Llegué a «El canto de la madre Teresa» con un nuevo enfoque. Ahora ya resultaban menos patentes para mí los ecos académicos de la influencia de Tagore sobre el prometedor tema, y en cambio más evidentes las referencias directas, tales como «… muerte en la calle / muerte en la acera / el desesperanzado desamparo entre el que ella se movía / el lamento de un cálido infante pidiendo ayuda / contra el aliento helado de una ciudad que se ha quedado seca». Me pregunté si el relato épico de Das sobre la joven monja que había oído la llamada mientras viajaba hacia otra misión, que había acudido a Calcuta para ayudar a la multitud sufriente, aunque sólo fuera para facilitarles un lugar en el que morir en paz, sería alguna vez reconocido como el clásico de la compasión que a mi juicio era.

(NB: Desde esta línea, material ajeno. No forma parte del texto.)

/-- Bytes written at the vault controllers, as a commit of the device or the system instance. A line or a word of which
every byte is written is free of errors again (log entry 13). -/
def State.vaultCommit (s : State) (inst : Inst) (l : List (Nat × Byte)) : State :=
  let l := lastBytes l
  let num := if inst = .system then s.sysCommits + 1 else s.devCommits + 1
  let lines := fullLines l
  let words := fullWords l
  let t := { s with
    dram := Memory.writeAll s.dram l
    badDram := if s.badDram.isEmpty then [] else s.badDram.filter fun w => !words.contains w
    poisoned := if s.poisoned.isEmpty then [] else s.poisoned.filter fun w => !lines.contains w
    commits := if l.isEmpty then s.commits
      else { inst, num, tag := s.commits.length, cycle := s.cycle, bytes := l.map fun (a, b) => (a, b, Memory.read s.dram a) } :: s.commits }
  if inst = .system then { t with sysCommits := num } else { t with devCommits := num }

/-- R175: a commit that writes a whole line sets its tag to 0. DESIGN CHOICE (log entry 73): R175 looks at held writes again after a
tagged write has performed; one that is held and expects 0 stays so at this commit, until a tagged write performs on its line. -/
def State.resetTags (s : State) (l : List (Nat × Byte)) : State :=
  { s with tags := (fullLines (lastBytes l)).foldl (fun t n => Tab.set 0 t n 0) s.tags }

def insertUnflushed (u : Unflushed) : List Unflushed → List Unflushed
  | [] => [u]
  | a :: t => if u.at_ < a.at_ then u :: a :: t else a :: insertUnflushed u t

/-- The bytes that the caches of all clusters hold unflushed at some locations, in the order of their commits. -/
def State.unflushedAt (s : State) (locs : List Nat) : List Unflushed :=
  (s.clusters.flatMap fun (_, k) => k.unflushed.filter fun u => locs.contains u.loc).foldl
    (fun l u => insertUnflushed u l) []

/-- Unflushed bytes leave the caches. -/
def State.dropUnflushed (s : State) (locs : List Nat) : State :=
  s.clusters.foldl (fun t (k, c) =>
    if c.unflushed.any fun u => locs.contains u.loc then
      t.updCluster k fun y => { y with unflushed := y.unflushed.filter fun u => !locs.contains u.loc }
    else t) s

/-- R155, R156: lines of a cluster cache that carry an uncorrectable error are poisoned in memory once written back, those of
this device's fabric-global addresses at their home. -/
def State.carryPoison (s : State) (k : Nat) (lines : List Nat) : State :=
  let bad := (s.cluster k).poisoned.filter fun l => lines.contains l
  if bad.isEmpty then s else
  let home := bad.filterMap fun l => (homeDpa (256 * l)).map fun a => a / 256
  ({ s with poisoned := home ++ s.poisoned.filter fun l => !home.contains l }).updCluster k fun y =>
    { y with poisoned := y.poisoned.filter fun l => !bad.contains l }

/-- The poison of every cluster's lines at some locations that it holds unflushed. -/
def State.carryAll (s : State) (held : List (Nat × List Nat)) : State :=
  held.foldl (fun t (k, lines) => t.carryPoison k lines) s

/-- The lines that each cluster holds unflushed at some locations, of those that have poisoned lines. -/
def State.poisonedAt (s : State) (locs : List Nat) : List (Nat × List Nat) :=
  (s.clusters.filter fun k => !k.2.poisoned.isEmpty).map fun (k, c) =>
    (k, (c.unflushed.filter fun u => locs.contains u.loc).map fun u => u.loc / 256)

/-- Some locations with all those that the plied accesses of their unflushed bytes have written: what a cluster's cache holds of
one access reaches the vault together, so that no reader finds some plies of an element without the others (R185; DEDUCED,
log entry 92). -/
def withAccess (plied : List Unflushed) : Nat → List Nat → List Nat
  | 0, locs => locs
  | n + 1, locs =>
    let hit := plied.filter fun u => locs.contains u.loc
    let more := (plied.filter fun u => !locs.contains u.loc && hit.any fun w => w.at_ == u.at_ && w.access == u.access).map Unflushed.loc
    if more.isEmpty then locs else withAccess plied n (locs ++ more.eraseDups)

/-- The locations that are flushed with some locations. -/
def State.flushSet (s : State) (locs : List Nat) : List Nat :=
  let plied := s.clusters.flatMap fun k => k.2.unflushed.filter fun u => u.access != 0
  withAccess plied plied.length locs

/-- R169: bytes committed at cluster scope and not yet flushed reach the vault before a commit to the same locations. -/
def State.flushAt (s : State) (locs : List Nat) : State :=
  let locs := s.flushSet locs
  match s.unflushedAt locs with
  | [] => s
  | us => ((s.dropUnflushed locs).vaultCommit .device (us.map fun u => (u.loc, u.byte))).carryAll (s.poisonedAt locs)

/-- A commit at the vault controllers, what it overtakes being flushed first. -/
def State.deviceCommit (s : State) (inst : Inst) (l : List (Nat × Byte)) : State :=
  ((s.flushAt (l.map Prod.fst)).vaultCommit inst l).resetTags l

/-- Whether a commit stands at the vault controllers: one of the device or of the system. -/
def Commit.atVault (m : Commit) : Bool := match m.inst with | .cluster _ => false | _ => true

/-- Whether a commit at the vault controllers made in this cycle has written one of some locations: a commit or an atomic at a cluster's
cache to such a byte, which R169 places before one of its own cycle, then waits for the next (log entry 82). -/
def State.overtaken (s : State) (locs : List Nat) : Bool :=
  (s.commits.takeWhile fun m => m.cycle == s.cycle).any fun m => m.atVault && locs.any fun a => (m.at_ a).isSome

/-- The lines of a cluster's cache once those of some bytes have entered it (09 R152). -/
def Cluster.linesWith (y : Cluster) (l : List (Nat × Byte)) : List Nat :=
  ((l.map fun b => b.1 / 256).eraseDups.filter fun n => !y.lines.contains n) ++ y.lines

/-- A commit at a cluster's cache: its bytes wait there to be flushed, in lines of the cache, which a line that had spilled enters
(09 R152). DESIGN CHOICE (log entry 73): a commit of this scope sets no tag to 0, whichever bytes it writes; the vault does when they
reach it. `access` numbers the plied accesses that have written some of them (R185). -/
def State.clusterCommit (s : State) (k : Nat) (l : List (Nat × Byte)) (access : Nat → Nat := fun _ => 0) : State :=
  let l := lastBytes l
  let y := s.cluster k
  let num := y.commits + 1
  let stamp := s.commits.length
  let t := s.setCluster k { y with
    commits := num
    lines := y.linesWith l
    unflushed := (y.unflushed.filter fun u => !(l.any fun b => b.1 == u.loc))
      ++ l.map fun (a, b) => { loc := a, byte := b, at_ := stamp, access := access a } }
  { t with commits := if l.isEmpty then s.commits
      else { inst := .cluster k, num, tag := stamp, cycle := s.cycle, bytes := l.map fun (a, b) => (a, b, s.homeByte a) } :: s.commits }

/-- Bytes delivered to another device; while the alarm stands the ports drop them (19 R264). -/
def State.sendRemote (s : State) (l : List (Nat × Byte)) : State :=
  if s.alarm.isSome then s else
  { s with remote := l.foldl (fun t (a, b) => Tab.set none t a (some b)) s.remote }

/-! ### Release and acquire (02 R37, 10 R168, R171, 22 R321) -/

/-- The pending bytes of a context in the order of their stores, those at fabric-global addresses or the others; a byte has one
pending byte, so that the two have none in common (22 R321). -/
def Ctx.pendingOf (x : Ctx) (global : Bool) : List (Nat × Byte) :=
  let l := x.pending.filterMap fun (a, p) => match p with
    | some p => if isGlobal a == global then some { loc := a, byte := p.byte, at_ := p.at_ : Unflushed } else none
    | none => none
  (l.foldl (fun l u => insertUnflushed u l) []).map fun u => (u.loc, u.byte)

/-- The plied access whose byte is pending at a location: its place in the order of issue plus 1, or 0 (R185). -/
def Ctx.accessAt (x : Ctx) (loc : Nat) : Nat :=
  match Tab.get none x.pending loc with
  | some p => if p.plied then p.at_ + 1 else 0
  | none => 0

/-- R168, R171: one commit at the instance of a scope. -/
def State.release (s : State) (c : Nat) (p : PScope) : State :=
  let x := s.ctx c
  let k := clusterOf (coreOf c)
  let own := x.pendingOf false
  let clear := fun (all : Bool) (t : State) => t.updCtx c fun y =>
    { y with
      pending := if all then [] else y.pending.filter fun a => isGlobal a.1
      past := if all then [] else y.past.filter fun a => isGlobal a.loc
      spilled := if all then [] else y.spilled.filter fun n => isGlobal (256 * n) }
  let flushed := (s.cluster k).unflushed.map fun u => (u.loc, u.byte)
  let drop := fun (t : State) => t.updCluster k fun y => { y with unflushed := [] }
  let carry := fun (t : State) => t.carryPoison k ((flushed ++ own).map fun b => b.1 / 256)
  match p with
  | .none => s
  | .cluster => clear false (s.clusterCommit k own x.accessAt)
  | .device => clear false (carry ((drop s).deviceCommit .device (flushed ++ own)))
  | .system =>
    let out := x.pendingOf true
    let self := out.filterMap fun (a, b) => (homeDpa a).map fun d => (d, b)
    let away := out.filter fun a => (homeDpa a.1).isNone
    clear true ((((drop s).deviceCommit .system (flushed ++ own ++ self)).carryPoison k
      ((flushed ++ own ++ out).map fun b => b.1 / 256)).sendRemote away)

/-- The commit counters of the instances that contain a context. -/
def State.counters (s : State) (c : Nat) : View :=
  { live := true, clu := (s.cluster (clusterOf (coreOf c))).commits, dev := s.devCommits, sys := s.sysCommits }

/-- R168: the view is set to the counters. -/
def State.acquireView (s : State) (c : Nat) : State :=
  s.updCtx c fun x => { x with view := s.counters c, verView := s.counters c }

/-- What reads of versioned regions follow is set to the counters (log entry 21). -/
def State.acquireVersion (s : State) (c : Nat) : State := s.updCtx c fun x => { x with verView := s.counters c }

/-- R37, R149: an acquire sets the view and invalidates the core's own L1. -/
def State.acquire (s : State) (c : Nat) : State :=
  (s.acquireView c).updCore (coreOf c) fun k => { k with l1 := [] }

/-- The number of a context of a kernel among the read-only cache's readers: a displaced context keeps its own (R157). -/
def State.roReader (s : State) (c : Nat) : Nat := (s.ctx c).share.kernel * 1024 + c

/-- The newest of some commits, by its tag plus 1. -/
def newestTag (l : List Commit) : Nat := match l with | [] => 0 | m :: _ => m.tag + 1

/-- R157: the read-only cache drops a context's lines. -/
def State.dropReadOnly (s : State) (c : Nat) : State :=
  (s.updCtx c fun x => { x with roFloor := newestTag s.commits }).updCluster (clusterOf (coreOf c)) fun k =>
    { k with ro := k.ro.filter fun e => e.1 != s.roReader c }

/-! ### Stores (22 R320) -/

/-- The place of a store in the context's order of issue. -/
def State.storeOrder (s : State) : Nat := s.cur.seq * 16 + s.slot.pos

/-- Lines with pending bytes. -/
def pendingLines (t : Tab (Option Pend)) : List Nat := (t.map fun a => a.1 / 256).eraseDups

/-- R170: whether a store keeps within the locked level's budget of lines. DESIGN CHOICE (log entry 62): the lines counted
are all that are still pending, of phases before this one too where a FLIP has not published them, and a line and its
fabric-global alias count as two. -/
def Ctx.withinBudget (x : Ctx) (cells : List (Nat × Byte)) : Bool :=
  x.level != 2 ||
    let old := pendingLines x.pending
    (old ++ ((cells.map fun a => a.1 / 256).filter fun n => !old.contains n).eraseDups).length ≤ Config.lockedLines

/-! ### Room in the cluster cache for pending lines and kept images (R170) -/

/-- The contexts of a cluster, those displaced by another kernel too. -/
def State.ctxsIn (s : State) (k : Nat) : List Ctx :=
  (s.ctxs.filter fun x => clusterOf (coreOf x.1) == k).map Prod.snd
    ++ s.saved.filterMap fun v => if clusterOf (coreOf v.c) == k then v.away else none

/-- The set of a cluster cache that a line stands in: 4 MB of 16 ways are 1,024 sets (R152; DESIGN CHOICE, log entry 13: the
low bits of the line number choose it). -/
def clusterSet (line : Nat) : Nat := line % 1024

/-- The commits to a line that a view of cluster `k` does not hold, of those that reach the cluster's readers. -/
def unseenOf (v : View) (k line : Nat) (l : List Commit) : Nat :=
  l.countP fun m => !m.seenBy v k && (match m.inst with | .cluster j => j == k | _ => true)
    && m.bytes.any fun b => b.1 / 256 == line

/-- The views of a context that are live: that of versioned regions is so with the other (log entry 21). -/
def Ctx.liveViews (x : Ctx) : List View := if x.view.live then [x.view, x.verView].eraseDups else []

/-- The old images of a line that the live views of cluster `k` need. -/
def State.imagesOf (s : State) (k line : Nat) : Nat :=
  (((s.ctxsIn k).flatMap fun x => x.liveViews.map fun v => unseenOf v k line s.commits).filter (· ≠ 0)).eraseDups.length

Di vuelta al libro para ver la fotografía de M. Das.

Me tranquilizó. La despejada frente y los ojos tristes y límpidos me recordaban a las fotos de Jawaharlal Nehru. El rostro de Das tenía la misma elegancia y dignidad patriarcales. Tan sólo la boca, con aquellos labios tal vez demasiado gruesos, de comisuras curvadas hacia arriba, sugerían la sensualidad y el leve egocentrismo tan necesarios en un poeta. Fantaseé diciéndome que ahora entendía de quién había heredado Kamakhya Bharati su sensual belleza.

Cuando apagué la luz y me acosté de nuevo junto a Amrita, me sentía capaz de afrontar mejor el día que se avecinaba. Afuera la lluvia seguía descargándose furiosa sobre la arrebujada ciudad.